### Supplied entries
-- ==== Sys2Proof/Tests/Slice0.lean ====
section
/-!
SUPPORT. Tests: what the well-formedness check refuses, values that the spec states, and for every statement of
Obligations.lean that has hypotheses a state and operands that meet them together (theorem wit_<statement>_<clause>).
-/

set_option Elab.async false
set_option linter.unusedVariables false
set_option linter.unusedSimpArgs false

namespace Sys2Proof.Tests
open Sys2Proof Sys2Proof.Machine

/-! ### States for the witnesses -/

/-- A descriptor from its fields: offset and value; the tag is 7. -/
def desc (l : List (Nat × Nat)) : BitVec 512 := BitVec.ofNat 512 ((((4, 7) :: l).map fun e => e.2 * 256 ^ e.1).sum)
/-- A fetched command with the fields of its descriptor, and what has been done of it. -/
def cmdWith (l : List (Nat × Nat)) (started : Bool) (w : Work) : Cmd :=
  { desc := desc l, tag := 7, fetched := 0, heldDup := false, started := started, work := w }
def cmdOf (l : List (Nat × Nat)) : Cmd := cmdWith l false Work.init
/-- The command is in flight for a function. -/
def inFlight (f : Nat) (c : Cmd) (s : State) : State := modFn f (fun x => { x with inflight := [c] }) s
/-- A hub at work: READY, in Test, both links of every host port up, every VF there. -/
def ready : State :=
  let r := State.reset
  { r with boot := { r.boot with phase := .ready, borderUp := 0xF, dramTrained := true }, straps := { r.straps with mask := 0xF, pairRank := true }, clk := { rootLock := true, refPresent := true, border := 0xF, nsl := 0xFF, wale := true, plait := true }, pins := { r.pins with porst := true, perst := 0xF }, lcy := { r.lcy with state := .test }, now := 1000000000, hosts := Vector.replicate 4 { HostSt.init with vfEnable := true, numVfs := 16 } }
def phased (p : Phase) : State := { ready with boot := { ready.boot with phase := p } }
/-- Session 5 owns partition 3. -/
def owned : State := modPart 3 (fun x => { x with owner := some 5 }) ready
def burnOf (l : List FuseBit) (a : Nat) : Burn :=
  { target := some .production, key := none, todo := l, attempts := a, burned := 0, escalated := false, by_ := .tap }
def burning (l : List FuseBit) (a : Nat) : State := { ready with lcy := { ready.lcy with burn := some (burnOf l a) } }
def part3 (g : PartSt → PartSt) : State := modPart 3 g owned
def link (l : Nat) (g : Lnk → Lnk) (s : State) : State := modLnk l g s
def linkAt (l : Nat) (x : LinkState) : State := link l (fun y => { y with link := x }) ready
/-- Port 2 is up and its unit 0 belongs to partition 3. -/
def portUp : State :=
  modUnit 8192 (fun x => { x with found := true }) <| modPort 2 (fun x => { x with classes := [(0, zeros 7 ++ [1] ++ zeros 24 ++ [0, 15, 0, 0, 0, 16, 0, 0] ++ zeros 8)], lk := { x.lk with link := .active }, enumerated := true, tickFs := 625000, warp := { enable := true, laneMap := 0, unitCount := 4, partMap := [3, 3, 3, 3] } }) owned
def osier (g : OsierCtl → OsierCtl) (s : State) : State := { s with osier := g s.osier }
def plait (g : PlaitCtl → PlaitCtl) (s : State) : State := { s with plait := g s.plait }
/-- The Plait link is up and the hub is the senior of a pair. -/
def paired : State := plait (fun x => { x with lk := { x.lk with link := .active }, role := 2, pair := .paired }) portUp
def aRun : Run :=
  { id := 9, index := 4, core := 1, role := roleProgram, partition := 3, session := some 5, hostOut := true, pred := false, limit := 0, bufAddr := 0, bufWindow := 4096, pc := 0, x := [], p := [], v := [], t := [], m := [], w := [], flags := 0, cycle := 0, inHead := 0, inTail := 0, inLost := 0, local_ := [], creel := [], input := [], wait := .none, heldFor := sliceCycles }
def entry4 : LibEntry := { index := 4, payload := zeros 256, hash := 0, fromImage := false, addedBy := some 3 }
def aCut : Cut :=
  { id := 1, partition := 3, label := 0, origin := 0, hostTag := 0, owners := [], starter := none, frozen := false, halted := true, serial := 0, report := none, actionTs := 0, assignTs := 0, instant := 0, weftGen := 0, stage := 1, units := [], chans := [], msgs := [], ranges := [], skippedEntries := 0, regionPages := (0, 0), statePages := (0, 0), releasing := false, asked := false, releasedBy := none, regionStored := none, stateStored := none, poison := ([], []), bad := ([], []) }
def oneRange : Cut := { aCut with stage := 4, ranges := [{ unit := 8192, region := 0, offset := 0, len := 4096, firstSplint := 0, bytes := [], missingFrom := none, ended := true }] }
def aCommit : Commit :=
  { fn := 5, tag := 7, fetched := 0, deadline := 0, gen := 1, watchApply := false, portMask := 0, switched := false, settled := none, oldGen := 0, imageId := 0, unitsLeft := [], skipped := 0, portsLeft := [], previous := [], failedPorts := [], failedAgain := [], affected := [] }
def aMsg : Msg :=
  { ch := 0, op := 1, response := true, error := false, target := 0, partition := 3, source := 0, tag := 7, holder := 0, data := zeros 64 }
def aReq (w : ReqFor) : OutReq := { msg := { aMsg with response := false }, who := w, at_ := 0 }
def anExport : Export :=
  { fn := 5, tag := 7, partition := 3, cut := 1, part := 0, dest := 2, first := 0, count := 0, total := 0, sent := [], manifestSent := 0, endedEarly := true, discard := false, bufAddr := 0, dumpOff := 0, since := 0, region := none }
def aGather : Gather := { actionTs := 0, timeout := 0, hoopPorts := 0, downPorts := 0 }
def aReport : HangReport :=
  { id := 1, kind := 0, hflags := 0, cutId := 0, binding := false, action := 0, comps := 0, members := 0, snapshot := 0, oldest := 0, bytes := [] }
def aScan : Scan := { start := 0, minAge := 0, stall := 0 }
/-- The epoch closed in the present CTL cycle, for the given cause. -/
def closeLog (cause : Nat) : LogEntry := { seq := 1, kind := 1, subject := 0, epoch := 4, ts := ready.now, body := zeros 16 ++ [BitVec.ofNat 8 cause] }
def closedBy (cause : Nat) : State := { owned with billing := { owned.billing with log := [closeLog cause] } }
def aHello : Hello := { role := 3, stepping := 2, lcy := 1, request := false, ready := true, leaseMs := 20, uid := 0, digest := 0 }
def hdr0 : CtlHdr := { ack := 0, ackValid := false, credits := 0 }
def goodBody : ConfigBody := { uid := 77, unitCount := 4, caps := 2, tickFs := 625000, creditInit := 0x20F02020, lostEvents := 0 }
def badBody : ConfigBody := { goodBody with tickFs := 1 }
/-- A flit of zeros with its CRC. -/
def aFlit : BitVec 288 := BitVec.ofNat 288 ((crc16 (zeros 34)).toNat * 256 ^ 34)
def halted0 (g : UnitSt → UnitSt) : State := modUnit 8192 g portUp
def aRec : TraceRec := { cls := 1, dieTime := false, partition := 3, ts := 0, payload := zeros 16, spilled := false }
/-- A coding run whose answer to exchange 1 is two uniform tables. -/
def coderRun : Run := { aRun with role := roleCoding, inTail := 1, local_ := Mem.ofBytes (leBytes 4 1 ++ zeros 12 ++ (List.replicate 32 (leBytes 2 128)).flatten ++ (List.replicate 32 (leBytes 2 128)).flatten) }
/-- The 64-byte header of an image, with its CRC. -/
def header : List Byte :=
  let h := leBytes 4 0x56414557 ++ leBytes 2 1 ++ leBytes 2 0 ++ leBytes 4 64 ++ leBytes 2 0 ++ leBytes 2 0x8064 ++ [1] ++ zeros 43
  h ++ leBytes 4 (crc32c h).toNat
def late (s : State) : State := { s with now := 2 ^ 60 }
/-- A weft whose stage 1 times out after 1 µs and whose watchdog is 1 µs: every byte is 1. -/
def ones : List Host.Cell := Mem.ofBytes (List.replicate 2048 1)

### Brief
Look through the entries above for the word "portUp". Copy every line where it shows up.

### Answer to the exercise
def portUp : State :=
def paired : State := plait (fun x => { x with lk := { x.lk with link := .active }, role := 2, pair := .paired }) portUp
def halted0 (g : UnitSt → UnitSt) : State := modUnit 8192 g portUp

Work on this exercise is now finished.